In this study, the application Ganache was firstly downloaded and installed on the computer system using the Google Chromium; it is controlled by the MetaMask Ethereum wallet, then dependencies are installed using the terminal, in this case the Microsoft terminal. Dependencies installed are Node.JS by using the command node -v. Truffle is also installed using the CMD and the command line npm install -g truffle@5.05. The Ganache platform is a test network that is hosted locally on the PC. The Ganache test network is started up with Fifty (50) active accounts with 100 ether each. “Ether” is short for Ethereum, and it is the default crypto currency on the Ganache platform. It is proposed as a medium for exchange on this system (that is when a transaction takes place or a smart contract). The Ganache is then connected with MetaMask, but first Google Chromium was downloaded to enable the MetaMask extension to run smoothly. Once the Google Chromium is downloaded and installed, the MetaMask extension is added to the chromium browser, making sure it is in the list of extensions on the browser. A fox icon can be seen in the top right-hand side of your Google Chromium when it is installed. Figure 1 shows the Ganache Default setting page.

Figure 1.

Default page of the Ganache test network

Once the MetaMask is connected to the Ganache platform, a default account is auto-generated called Account 1. This is shown in Figure 2. Ganache has an IP of 127.0.0.1 and a port of 7545. In MetaMask, there is a dropdown menu above “Account 1” that currently says “main Ethereum Network,” from there select Custom RPC. Then under New RPC URL input http://127.0.0.1:7545, click save to save the state. The new network is added to the MetaMask platform and renamed to “Healthcare Blockchain.”

Figure 2.

MetaMask browser extension with a new network added

Ganache wallets can now be imported to MetaMask by clicking the top-right icon and selecting import account. This option would ask for the private key to import. The private key can be gotten from Ganache by clicking on the key icon on the right-hand side of the wallet interface. It is then copied and pasted into MetaMask import, and a Hundred (100) ethers is ready to be used for transactions on the private Ganache blockchain. Multiple accounts can now be added to the Ganache blockchain.
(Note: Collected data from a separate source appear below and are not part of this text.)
-- ==== Sys2Proof/Machine/Ops.lean ====
section
/-!
DEFINITION. The shared operations over the state: ports and notices, banks, the slot table and the free pool, dirty marks,
the catalogue tables, damage, and the reading and writing of slots of the medium.
-/

namespace Sys2Proof.Machine

open Sys2Proof

/-! ## Ports, records and notices -/

/-- The port engine of a port. -/
def State.port (s : State) : Port → PortEngine
  | .a => s.portA
  | .b => s.portB

def State.setPort (s : State) (p : Port) (e : PortEngine) : State :=
  match p with
  | .a => { s with portA := e }
  | .b => { s with portB := e }

def State.modPort (s : State) (p : Port) (f : PortEngine → PortEngine) : State := s.setPort p (f (s.port p))

def State.setOp (s : State) (p : Port) (o : Op) : State := s.modPort p fun e => { e with op := o }

/-- R154: the response queue holds up to 16 records; it has a free place below that. -/
def PortEngine.hasPlace (e : PortEngine) : Bool := e.outq.length < 16

/-- R155: no notice waits in a pending mark. -/
def PortEngine.noMarks (e : PortEngine) : Bool := e.bankMark.isNone && !e.deviceMark && e.strayMark.isNone

/-- R154: place a record at the tail of a port's response queue. -/
def pushOut (p : Port) (r : OutRecord) (s : State) : State := s.modPort p fun e => { e with outq := e.outq ++ [r] }

/-- R41: the states of banks 0 to 3 as they are reported. -/
def reportedBank (s : State) (b : Nat) : ReportedBank :=
  if b < bankCount s.strap then .configured (s.banks.getD b .online) else .notConfigured

def reportedBanks (s : State) : List ReportedBank := (List.range 4).map (reportedBank s)

/-- R155: a BANK_STATE notice as the banks now stand. -/
def bankNotice (s : State) (bank : Nat) (merged : Bool) : Notice :=
  .bankState bank (reportedBank s bank) (reportedBanks s) merged

/-- R155: raise a BANK_STATE notice on a port: placed at once, or merged into the port's mark. -/
def raiseBank (bank : Nat) (p : Port) (s : State) : State :=
  if (s.port p).hasPlace && (s.port p).bankMark.isNone then pushOut p (.notice (bankNotice s bank false)) s
  else s.modPort p fun e => { e with bankMark := some bank }

/-- R155: raise a DEVICE_STATE notice on a port. -/
def raiseDevice (p : Port) (s : State) : State :=
  if (s.port p).hasPlace && !(s.port p).deviceMark then pushOut p (.notice (.deviceState s.device false)) s
  else s.modPort p fun e => { e with deviceMark := true }

/-- R155: the STRAY_DATA mark counts the records discarded since it was set, held at 255. -/
def mergeStray (length : Nat) : Option StrayMark → StrayMark
  | none => ⟨length, 1⟩
  | some m => ⟨length, min 255 (m.count + 1)⟩

/-- R155: raise a STRAY_DATA notice on a port for a record of the given payload length. -/
def raiseStray (length : Nat) (p : Port) (s : State) : State :=
  if (s.port p).hasPlace && (s.port p).strayMark.isNone then pushOut p (.notice (.strayData length 1 false)) s
  else s.modPort p fun e => { e with strayMark := some (mergeStray length e.strayMark) }

/-- R156: the records of an input queue after the data records at its head have been discarded. -/
def discardData (q : List InRecord) : List InRecord := q.dropWhile fun r => headerIsData r.header

/-! ## Banks and slots -/

/-- R1: the bank a slot lies in. -/
def bankOf (slot : Nat) : Nat := slot / 16384

/-- R1: the configured slots. -/
def configuredSlots (s : State) : Nat := bankCount s.strap * 16384

def bankOffline (s : State) (b : Nat) : Bool := s.banks.getD b .online == .offline

def slotOffline (s : State) (slot : Nat) : Bool := bankOffline s (bankOf slot)

/-- R8: the entry of a slot that nothing has changed: a catalogue region slot is ASSIGNED to its group, a tile slot FREE. -/
def slotDefault (n : Nat) : SlotEntry :=
  if n < 512 then ⟨.assigned, .group n, false, false, 0, 0, false⟩ else ⟨.free, .none, false, false, 0, 0, false⟩

/-- R8: the slot table entry of a slot. -/
def State.slot (s : State) (n : Nat) : SlotEntry := Assoc.get slotDefault s.slots n

def State.setSlot (s : State) (n : Nat) (e : SlotEntry) : State := { s with slots := Assoc.put slotDefault s.slots n e }

/-- R13: the slot mark group that holds a slot's durable marks. -/
def markGroup (slot : Nat) : Nat := 267 + slot / 4096

/-- R13: the group of an edition position. -/
def editionGroup (position : Nat) : Nat := 3 + position / 256

/-- R13: the group of an object number. -/
def objectGroup (number : Nat) : Nat := 11 + number / 32

/-- R13: the last slot of the catalogue region that holds a group, with this many banks configured. -/
def lastGroup (s : State) : Nat := 266 + bankCount s.strap * 4

/-- R14: set the dirty mark of a group. -/
def markDirty (g : Nat) (s : State) : State := { s with dirty := Assoc.addNat g s.dirty }

/-- R11: the number of pool entries in banks that are not OFFLINE. -/
def usableFree (s : State) : Nat := s.pool.countP fun n => !slotOffline s n

/-- R12, R41: the number of RETIRED tile slots. -/
def retiredCount (s : State) : Nat := s.slots.countP fun (n, e) => 512 ≤ n && e.state == .retired

/-- R10: the first pool entry in a bank that is not OFFLINE, and the pool without it. -/
def takeUsable (s : State) : List Nat → Option (Nat × List Nat)
  | [] => none
  | n :: rest =>
    if slotOffline s n then
      match takeUsable s rest with
      | none => none
      | some (m, rest') => some (m, n :: rest')
    else some (n, rest)
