-- ==== Sys2Proof/Certificates/Slice0/Obligations.lean ====
section
/-!
DEFINITION. The statements for the provers.  In each, `settle` is what the part does of its own accord after the change that the
statement names (the next grant, the next record of a queue, a notice or a response that finds a place); what it can never touch
is a statement of its own.
-/

open Sys2Proof Sys2Proof.Machine

/-! ## The machine -/

/-- A step carries out the command at the front of the queue, on the state with the queue's rest.  With nothing commanded a
microsecond passes: the burst timer of R4 and the interval timer of R85 advance where they run, and nothing else changes.
(That an idle step is a microsecond is the model's choice, log entry 3.) -/
def Obligations.StepRunsFrontCommand : Prop :=
  (∀ (c : Instr) (s : State), step { s with pending := c :: s.pending } = exec c s) ∧
  ∀ s : State, s.pending = [] →
    ∃ t, step s = .next t ∧ t = { s with burst := t.burst, upkeep := { s.upkeep with timer := t.upkeep.timer } } ∧
      (s.burst = none → t.burst = none) ∧
      (∀ b, s.burst = some b → t.burst = some { b with timer := min 500 (b.timer + 1) }) ∧
      t.upkeep.timer =
        if s.upkeep.timerRunning then min (cadence s.strap) (s.upkeep.timer + 1) else s.upkeep.timer

/-- What the part does of its own accord stops where there is nothing more to do; and with no record waiting in an input queue
it never changes the medium, the bank states, the objects, the damage list, the curve sets, the fee schedule, the years, the
sequence number, the strap word or the pins. -/
def Obligations.SettlingFrame : Prop :=
  (∀ s : State, microStep s = none → settle s = s) ∧
    ∀ s : State, s.portA.inq = [] → s.portB.inq = [] → s.portA.held = none → s.portB.held = none →
      let t := settle s
      t.pending = s.pending ∧ t.resetAsserted = s.resetAsserted ∧ t.powerWarn = s.powerWarn ∧ t.prep = s.prep ∧
        t.strap = s.strap ∧ t.medium = s.medium ∧ t.banks = s.banks ∧ t.objects = s.objects ∧ t.damage = s.damage ∧
        t.overflow = s.overflow ∧ t.curves = s.curves ∧ t.schedule = s.schedule ∧ t.year = s.year ∧
        t.sequence = s.sequence ∧ t.billingYear = s.billingYear

/-- Every step keeps the bounds of the tables, queues and counters. -/
def Obligations.StepKeepsBounds : Prop :=
  ∀ s t : State, Bounded s → step s = .next t → Bounded t

/-- Every step keeps the law of the lock table: no HELD entry on an edition that Port B has an operation in flight on. -/
def Obligations.StepKeepsLockLaw : Prop :=
  ∀ s t : State, LockLaw s → step s = .next t → LockLaw t

/-- Every step keeps the canonical form of the medium, so that equal media are equal data.
(The form is the model's own, log entry 11.) -/
def Obligations.StepKeepsMediumCanonical : Prop :=
  ∀ s t : State, MediumCanonical s → step s = .next t → MediumCanonical t

/-- The invariants hold right after RESET, and so do the values R65 and R82 give for it. -/
def Obligations.ResetStateIsSound : Prop :=
  Bounded State.reset ∧ LockLaw State.reset ∧ MediumCanonical State.reset ∧ SlotsSound State.reset ∧
    State.reset.arbiter.busy = false ∧ State.reset.arbiter.selected = none ∧ State.reset.arbiter.lastMaster = none ∧
    State.reset.arbiter.runCount = 0 ∧ upkeepRequests State.reset = false ∧
    State.reset.upkeep.cursor = 0 ∧ State.reset.upkeep.due = false ∧ State.reset.upkeep.burstCount = 0 ∧
    State.reset.upkeep.timerRunning = false ∧ State.reset.upkeep.timer = 0 ∧ State.reset.upkeep.buffer = none ∧
    State.reset.upkeep.lastBurst = none ∧ State.reset.upkeep.lastGroup = none

/-- The medium changes only where a write burst ends: no command, no record, no read and no pin touches it. -/
def Obligations.OnlyWriteEndsChangeMedium : Prop :=
  ∀ (c : Instr) (s t : State), Instr.endsWrite c = false → exec c s = .next t → t.medium = s.medium

/-- A record laid out as R160 and R162 give is run as the command it spells, with each parameter in its place. -/
def Obligations.CommandRecordsSpellCommands : Prop :=
  ∀ (p : Port) (tag : Tag) (s : State),
    (∀ key era resale, runRecord p (commandRecord 1 tag [key, era, resale]) s = openEditionRun p tag key era resale s) ∧
    (∀ key kind seq w h pol, runRecord p (commandRecord 2 tag [key, kind, seq, w, h, pol]) s =
      defineObjectRun p tag key kind seq w h pol s) ∧
    (∀ key, runRecord p (commandRecord 3 tag [key]) s = closeEditionRun p tag key s) ∧
    (∀ key era resale, runRecord p (commandRecord 4 tag [key, era, resale]) s = amendEditionRun p tag key era resale s) ∧
    (∀ key, runRecord p (commandRecord 5 tag [key]) s = withdrawEditionRun p tag key s) ∧
    (∀ o x0 x1 y0 y1 ax mi pk, runRecord p (commandRecord 6 tag [o, x0, x1, y0, y1, ax, mi, pk]) s =
      putWindowRun p tag o x0 x1 y0 y1 ax mi pk s) ∧
    (∀ bank, runRecord p (commandRecord 7 tag [bank]) s = serviceBankRun p tag bank s) ∧
    (∀ key, runRecord p (commandRecord 8 tag [key]) s = lockEditionRun p tag key s) ∧
    (∀ key, runRecord p (commandRecord 9 tag [key]) s = unlockEditionRun p tag key s) ∧
    runRecord p (commandRecord 10 tag []) s = scrubStrobeRun p tag s ∧
    (∀ n, runRecord p (commandRecord 11 tag [n]) s = scrubBurstRun p tag n s) ∧
    runRecord p (commandRecord 12 tag []) s = takeDamageRun p tag s ∧
    (∀ set pol knots lift, knots.length = 9 → runRecord p (commandRecord 13 tag ([set, pol] ++ knots ++ [lift])) s =
      writeCurveRun p tag set pol knots lift s) ∧
    (∀ set level, runRecord p (commandRecord 14 tag [set, level]) s = writeFillRun p tag set level s) ∧
    (∀ o sc rc q acc, runRecord p (commandRecord 15 tag [o, sc, rc, q, acc]) s = orderReprintRun p tag o sc rc q acc s) ∧
    runRecord p (commandRecord 16 tag []) s = takeChargeRun p tag s ∧
    (∀ acc, runRecord p (commandRecord 17 tag [acc]) s = openAccountRun p tag acc s) ∧
    (∀ acc, runRecord p (commandRecord 18 tag [acc]) s = suspendAccountRun p tag acc s) ∧
    (∀ acc, runRecord p (commandRecord 19 tag [acc]) s = resumeAccountRun p tag acc s) ∧
    (∀ acc, runRecord p (commandRecord 20 tag [acc]) s = closeAccountRun p tag acc s) ∧
    (∀ acc d, runRecord p (commandRecord 21 tag [acc, d]) s = setDiscountRun p tag acc d s) ∧
    (∀ acc, runRecord p (commandRecord 22 tag [acc]) s = readTallyRun p tag acc s) ∧
    (∀ acc, runRecord p (commandRecord 23 tag [acc]) s = clearTallyRun p tag acc s) ∧
    (∀ i n v, runRecord p (commandRecord 24 tag [i, n, v]) s = writeScheduleRun p tag i n v s) ∧
    (∀ y, runRecord p (commandRecord 25 tag [y]) s = setYearRun p tag y s) ∧
    runRecord p (commandRecord 26 tag []) s = readStatusRun p tag s ∧
    (∀ key, runRecord p (commandRecord 27 tag [key]) s = readEditionRun p tag key s) ∧
    (∀ o sel, runRecord p (commandRecord 28 tag [o, sel]) s = readObjectRun p tag o sel s) ∧
    (∀ key, runRecord p (commandRecord 29 tag [key]) s = listEditionsRun p tag key s) ∧
    (∀ o x0 x1 y0 y1 sc cv, runRecord p (commandRecord 30 tag [o, x0, x1, y0, y1, sc, cv]) s =
      renderRun p tag o x0 x1 y0 y1 sc cv s) ∧
    (∀ set, runRecord p (commandRecord 31 tag [set]) s = readCurveRun p tag set s) ∧
    runRecord p (commandRecord 32 tag []) s = readScheduleRun p tag s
Figure 3 shows a MetaMask browser extension with a private key.

Figure 3.

MetaMask browser extension showing a private key

Smart contract initiation

The Smart contract was written in JavaScript and is deployed on the blockchain using Truffle. Truffle is able to handle the written smart contract because of the previously installed dependencies. The smart contract written with JavaScript was tested to simulate client-side interaction with our smart contract. The test was written in JavaScript with the Mocha testing framework and the Chai assertion library. All these are available in the Truffle framework.

The test does two things:

• (1)It checks that the name was set when it was deployed.
• (2)It also checks that the smart contract has an address and was successfully deployed to the network.

Solidity allows the creation of unique data structures, with any arbitrary attributes. In this system, it was done by creating a patient struct. It stores all the attributes of a patient that would include the name, address, and diagnosis.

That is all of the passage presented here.